/-- R302, R303: a reference input is lost. -/
def ClkSys.refLost (c : ClkSys) (i : Nat) (ptp : Bool) (es : List Int) (mean : Int) : ClkSys :=
  let c := if i = 0 then { c with present := (false, c.present.2), qual := (false, c.qual.2) }
    else { c with present := (c.present.1, false), qual := (c.qual.1, false) }
  if c.active = i + 1 then
    let c := c.enterHoldover mean
    match c.wanted ptp with
    | 0 => c
    | a => c.refReturn a es mean
  else c

/-- R302, R315: a reference input becomes qualified. -/
def ClkSys.refQualified (c : ClkSys) (i : Nat) (ptp : Bool) (es : List Int) (freq : Int) : ClkSys :=
  let c := if i = 0 then { c with present := (true, c.present.2), qual := (true, c.qual.2) }
    else { c with present := (c.present.1, true), qual := (c.qual.1, true) }
  if c.enabled && c.holdover then
    match c.wanted ptp with
    | 0 => c
    | a => c.refReturn a es freq
  else c

/-- R303: the PTP servo counts as a reference; PTP_OK has changed to `ok`. -/
def ClkSys.ptpChange (c : ClkSys) (ok : Bool) (es : List Int) (freq : Int) : ClkSys :=
  if c.source != 4 || !c.enabled then c
  else if ok then (if c.holdover then c.refReturn 3 es freq else c)
  else if c.active = 3 then c.enterHoldover freq else c

/-- Free-run: no reference, no holdover, every running domain Locked with e = 0 (R303). -/
def ClkSys.freeRun (c : ClkSys) : ClkSys :=
  let c := if c.holdover then { c with holdover := false }.note 0x0601 11 0 true 0 else c
  let c := { c with active := 0, detLock := true }
  (List.range 3).foldl (fun c k =>
    let d := c.dom k
    if !d.run || d.st = .stepping then c
    else ((c.endClamp k).endHold k).modDom k fun d => { d with st := .locked, e := 0, stepDue := false }) c

/-- R303: a write of SOURCE; codes 5 to 7 are discarded. From free-run to a qualified reference there is no holdover between. -/
def ClkSys.setSource (c : ClkSys) (s : Nat) (ptp : Bool) (es : List Int) (freq : Int) : ClkSys :=
  if s ≥ 5 then c
  else
    let was := c.source
    let c := { c with mpllCtl := c.mpllCtl.setFld 0 3 s }
    if !c.enabled then { c with active := 0 }
    else if s = 0 then c.freeRun
    else
      let c := { c with active := 0 }
      let a := c.wanted ptp
      if a = 0 then c.enterHoldover freq
      else if was = 0 then c.refReturn a es freq
      else (c.enterHoldover freq).refReturn a es freq

/-- R304, R313, R314: a write of ENABLE; `word` is the calibrated DCO offset. -/
def ClkSys.setEnable (c : ClkSys) (on : Bool) (now : Nat) (ptp : Bool) (es : List Int) (word : Int) : ClkSys :=
  if on then
    if c.enabled then c
    else
      let c := { c with mpllCtl := c.mpllCtl.setFlag 12 true, enabledAt := now, freq := word }
      if c.source = 0 then c.freeRun
      else match c.wanted ptp with
        | 0 => c.enterHoldover word
        | a => c.refReturn a es word
  else
    let c := if c.holdover then { c with holdover := false }.note 0x0601 11 0 true 0 else c
    { c with mpllCtl := c.mpllCtl.setFlag 12 false, mpllLock := false, detLock := false, active := 0 }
○ ○ ○ ○ ○
### Problem
Search the entries for the string "false" and collect each line that has it.

### Result of the exercise
  let c := if i = 0 then { c with present := (false, c.present.2), qual := (false, c.qual.2) }
    else { c with present := (c.present.1, false), qual := (c.qual.1, false) }
  let c := if c.holdover then { c with holdover := false }.note 0x0601 11 0 true 0 else c
    else ((c.endClamp k).endHold k).modDom k fun d => { d with st := .locked, e := 0, stepDue := false }) c
    let c := if c.holdover then { c with holdover := false }.note 0x0601 11 0 true 0 else c
    { c with mpllCtl := c.mpllCtl.setFlag 12 false, mpllLock := false, detLock := false, active := 0 }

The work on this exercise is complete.